- [Task item] Search the listing below for the line containing "s.dev = .safeStop ∨ s.dev = .run". From there through the line containing "g && s.present.testBit g", transcribe every line exactly, both ends included.

────────────────────

/-- The location of R295. Times in 2^-16 ns, velocity in mm/µs, so v × t has the unit 10^-6 × 2^-16 m. -/
def twLocate (s : State) (line event : Nat) (double : Bool) : TwLoc :=
  let len : Nat := fld (rd s (aLineCfg line 0)) 0 24
  let v : Nat := fld (rd s (aLineCfg line 4)) 0 20
  let eps : Nat := fld (rd s (aLineCfg line 8)) 0 16
  let rem := fld (rd s (aLineCfg line 0xC)) 0 18
  let loc := s.meas.fronts.filter (fun f => f.station == 0 && f.event == event)
  match loc.head? with
  | none => { code := 0x40 }
  | some a =>
    let ta := frontAt a
    if double then
      -- the window l/v + 2 (uA + uB), with l in dm and u in 10 ps, scaled by 100 v
      let near := fun (f : Front) =>
        decide (100 * (v : Int) * ((frontAt f - ta).natAbs : Int)
          ≤ 100 * 65536 * 100000 * (len : Int) + 2 * 65536 * (v : Int) * (a.uncert + f.uncert : Nat))
      match s.meas.fronts.find? (fun f => f.station == rem && f.station != 0 && f.line == line && f.index == 0 && near f) with
      | none => { code := 0x41 }
      | some b =>
        let d := ta - frontAt b
        -- dm: v d × 10 / (10^6 × 65536)
        let x := freeDiv 295 ((len : Int) * 6553600000 + (v : Int) * d) 13107200000
        let dx := ceilI ((v : Int) * (a.uncert + b.uncert : Nat) * 65536 * 1000000
            + 100 * (d.natAbs : Int) * v * eps) (2 * 100 * 65536 * 100000 * 1000000)
        { code := twStatus (a.untrusted || b.untrusted) false x dx len, r1 := unsgn 24 x, r2 := unsgn 24 dx, r3 := rem }
    else
      let cands := (loc.drop 1).filter (fun f => f.negative == a.negative && decide (ta < frontAt f)
        && decide ((v : Int) * (frontAt f - ta) ≤ 2 * 65536 * 100000 * (len : Int)))
      let dist := fun (f : Front) => freeDiv 295 ((v : Int) * (frontAt f - ta)) 13107200000
      match cands with
      | [] => { code := Config.twNoSecond % 256 }
      | b :: more =>
        let d := frontAt b - ta
        let x := dist b
        let dx := ceilI ((v : Int) * 1000 * 65536 * 1000000 + 100 * d * v * eps) (2 * 100 * 65536 * 100000 * 1000000)
        let amb := !more.isEmpty
        let code := twStatus (a.untrusted || b.untrusted) amb x dx len
        { code := code, r1 := unsgn 24 x, r2 := unsgn 24 dx
          r3 := match more with | c :: _ => if code = 0x43 then unsgn 24 (dist c) else rem | [] => rem }

/-- Row 148: the result of a TW_LOCATE is written. -/
def doTwLocateDone (s : State) : State :=
  match runSlot s 0x09 with
  | none => s
  | some i =>
    let r := twLocate s (fld (param s i 0) 0 3) (fld (param s i 1) 0 16) (bit (param s i 0) 8)
    endSlot i .completed [wd r.code, wd r.r1, wd r.r2, wd r.r3] s

def execTwLocateDone (s : State) : Host.Outcome State Fault Refusal := .next (doTwLocateDone s)

end Sys2Proof.Machine
end

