-- ==== Sys2Proof/Certificates/Slice0/Obligations.lean ====
section
/-! DEFINITION. The statements for the provers. Unless a statement says otherwise it is about every state, whether or
not a run reaches it. A host-written command first restarts the host watchdog in MODE 0 (R346): its effect is stated
from `hostAccess s`. -/

open Sys2Proof Sys2Proof.Machine

/-! The machine as a whole. -/

/-- A step takes the command at the front of the queue and runs it on the state with the queue's rest. -/
def Obligations.StepRunsFront : Prop :=
  ∀ (c : Instr) (rest : List Instr) (s : State),
    step { s with pending := c :: rest } = exec c { s with pending := rest }

/-- With no command waiting one CORE_CLK cycle passes and nothing but true time and the time counter changes (the model's choice,
log entry 1; R9). -/
def Obligations.IdleTick : Prop :=
  ∀ s : State, s.pending = [] → ∃ t, step s = .next t ∧ t.tick = s.tick + 1 ∧ unchangedBut [.tick, .time] s t

/-- What reset leaves (R17, R34, R36, R46): CONFIG-WAIT, the memories canonical, every register at its reset value in staging and
in force, the outputs low, no clock group started, no command waiting.
Where the spec's words leave the reading open it follows the model's log entries 5, 6, 7. -/
def Obligations.ResetState : Prop :=
  State.reset.dev = .configWait ∧ memoryOk State.reset ∧ gatesLow State.reset ∧ State.reset.pending = []
    ∧ (∀ a, rd State.reset a = regReset a ∧ fo State.reset a = regReset a) ∧ (∀ g, (group State.reset g).started = false)

/-- Every step keeps DRAM and the register map in their canonical form (R17, R336). -/
def Obligations.MemoryInvariant : Prop :=
  ∀ s t : State, memoryOk s → step s = .next t → memoryOk t

/-- The frame of every command: a next state differs from the state before only in the fields that `parts` names; the queue and
true time never change in exec. -/
def Obligations.CommandFrame : Prop :=
  ∀ (c : Instr) (s t : State), exec c s = .next t → unchangedBut (parts c) s t

/-- The transitions of R34, over all commands: CONFIG-WAIT is left only by an image activation and entered only by a reset; RUN
is entered from CONFIG-WAIT by an activation and from TRIPPED or SAFE-STOP by an EN edge alone; SAFE-STOP is entered only
from RUN; TRIPPED from RUN, SAFE-STOP or by an activation.
Where the spec's words leave the reading open it follows the model's log entries 4, 70. -/
def Obligations.DeviceStateMoves : Prop :=
  ∀ (c : Instr) (s t : State), exec c s = .next t →
    match t.dev with
    | .configWait => s.dev = .configWait ∨ c = .powerOnReset ∨ c = .resetN ∨ ∃ d, c = .dieShutdown d
    | .run => s.dev = .run ∨ (c = .imageActivation ∧ s.dev = .configWait)
        ∨ ((∃ x, c = .enRise x) ∧ (s.dev = .tripped ∨ s.dev = .safeStop))
    | .safeStop => s.dev = .safeStop ∨ s.dev = .run
    | .tripped => s.dev = .tripped ∨ s.dev = .run ∨ s.dev = .safeStop ∨ (c = .imageActivation ∧ s.dev = .configWait)

/-- No command but a period boundary brings a channel-group enable into force (R14, R163): every other command leaves the enables
in force as they are or clears some.
Where the spec's words leave the reading open it follows the model's log entry 67. -/
def Obligations.EnablesAtBoundary : Prop :=
  ∀ (c : Instr) (s t : State), (∀ g, c ≠ .periodBoundary g) → exec c s = .next t → t.mod.en &&& s.mod.en = t.mod.en

/-- Gate outputs outside RUN and outside a safe-stop sequence are low (R36). -/
def Obligations.OutputsSafe : Prop :=
  ∀ s : State, s.dev = .configWait ∨ s.dev = .tripped ∨ (s.dev = .safeStop ∧ s.gorse.ssRunning = false) → gatesLow s

/-! Commits and clock groups (chapter 1). -/

/-- COMMIT_REQ outside CONFIG-WAIT (R27, R29, R46): each group named that the image defines has its request, no other group
changes; a request that misses the cutoff of the coming boundary or of the coming mid-period instant is counted as late in
COMMIT_LATE_CNT (R26, R29); a group not defined sets COMMIT_REFUSED. In CONFIG-WAIT the write sets COMMIT_REFUSED alone
(R31). -/
def Obligations.CommitRequest : Prop :=
  (∀ (v : Word) (s : State), s.dev ≠ .configWait → ∃ t, exec (.commitReq v) s = .next t
      ∧ (∀ g, group t g = if g < 8 ∧ v.getLsbD g = true ∧ s.present.testBit g = true
          then { group s g with req := true } else group s g)
      ∧ ((∃ g, g < 8 ∧ v.getLsbD g = true ∧ s.present.testBit g = false) → bit (rd t aCommitFlags) 0 = true)
      ∧ (let late := ((List.range 8).filter (fun g => v.getLsbD g && s.present.testBit g
          && ((group s g).cut || (group s g).midWait))).length
         (rd s aCommitLate).toNat + late < 2 ^ 32 → rd t aCommitLate = wd ((rd s aCommitLate).toNat + late))
      ∧ regsBut (fun a => a = aCommitFlags ∨ a = aCommitLate) s t)
  ∧ (∀ (v : Word) (s : State), s.dev = .configWait → ∃ t, exec (.commitReq v) s = .next t
      ∧ bit (rd t aCommitFlags) 0 = true ∧ t.groups = s.groups ∧ regsBut (fun a => a = aCommitFlags) s t)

────────────────────

- [Expected answer]
    | .safeStop => s.dev = .safeStop ∨ s.dev = .run
    | .tripped => s.dev = .tripped ∨ s.dev = .run ∨ s.dev = .safeStop ∨ (c = .imageActivation ∧ s.dev = .configWait)

/-- No command but a period boundary brings a channel-group enable into force (R14, R163): every other command leaves the enables
in force as they are or clears some.
Where the spec's words leave the reading open it follows the model's log entry 67. -/
def Obligations.EnablesAtBoundary : Prop :=
  ∀ (c : Instr) (s t : State), (∀ g, c ≠ .periodBoundary g) → exec c s = .next t → t.mod.en &&& s.mod.en = t.mod.en

/-- Gate outputs outside RUN and outside a safe-stop sequence are low (R36). -/
def Obligations.OutputsSafe : Prop :=
  ∀ s : State, s.dev = .configWait ∨ s.dev = .tripped ∨ (s.dev = .safeStop ∧ s.gorse.ssRunning = false) → gatesLow s

/-! Commits and clock groups (chapter 1). -/

/-- COMMIT_REQ outside CONFIG-WAIT (R27, R29, R46): each group named that the image defines has its request, no other group
changes; a request that misses the cutoff of the coming boundary or of the coming mid-period instant is counted as late in
COMMIT_LATE_CNT (R26, R29); a group not defined sets COMMIT_REFUSED. In CONFIG-WAIT the write sets COMMIT_REFUSED alone
(R31). -/
def Obligations.CommitRequest : Prop :=
  (∀ (v : Word) (s : State), s.dev ≠ .configWait → ∃ t, exec (.commitReq v) s = .next t
      ∧ (∀ g, group t g = if g < 8 ∧ v.getLsbD g = true ∧ s.present.testBit g = true
          then { group s g with req := true } else group s g)
      ∧ ((∃ g, g < 8 ∧ v.getLsbD g = true ∧ s.present.testBit g = false) → bit (rd t aCommitFlags) 0 = true)
      ∧ (let late := ((List.range 8).filter (fun g => v.getLsbD g && s.present.testBit g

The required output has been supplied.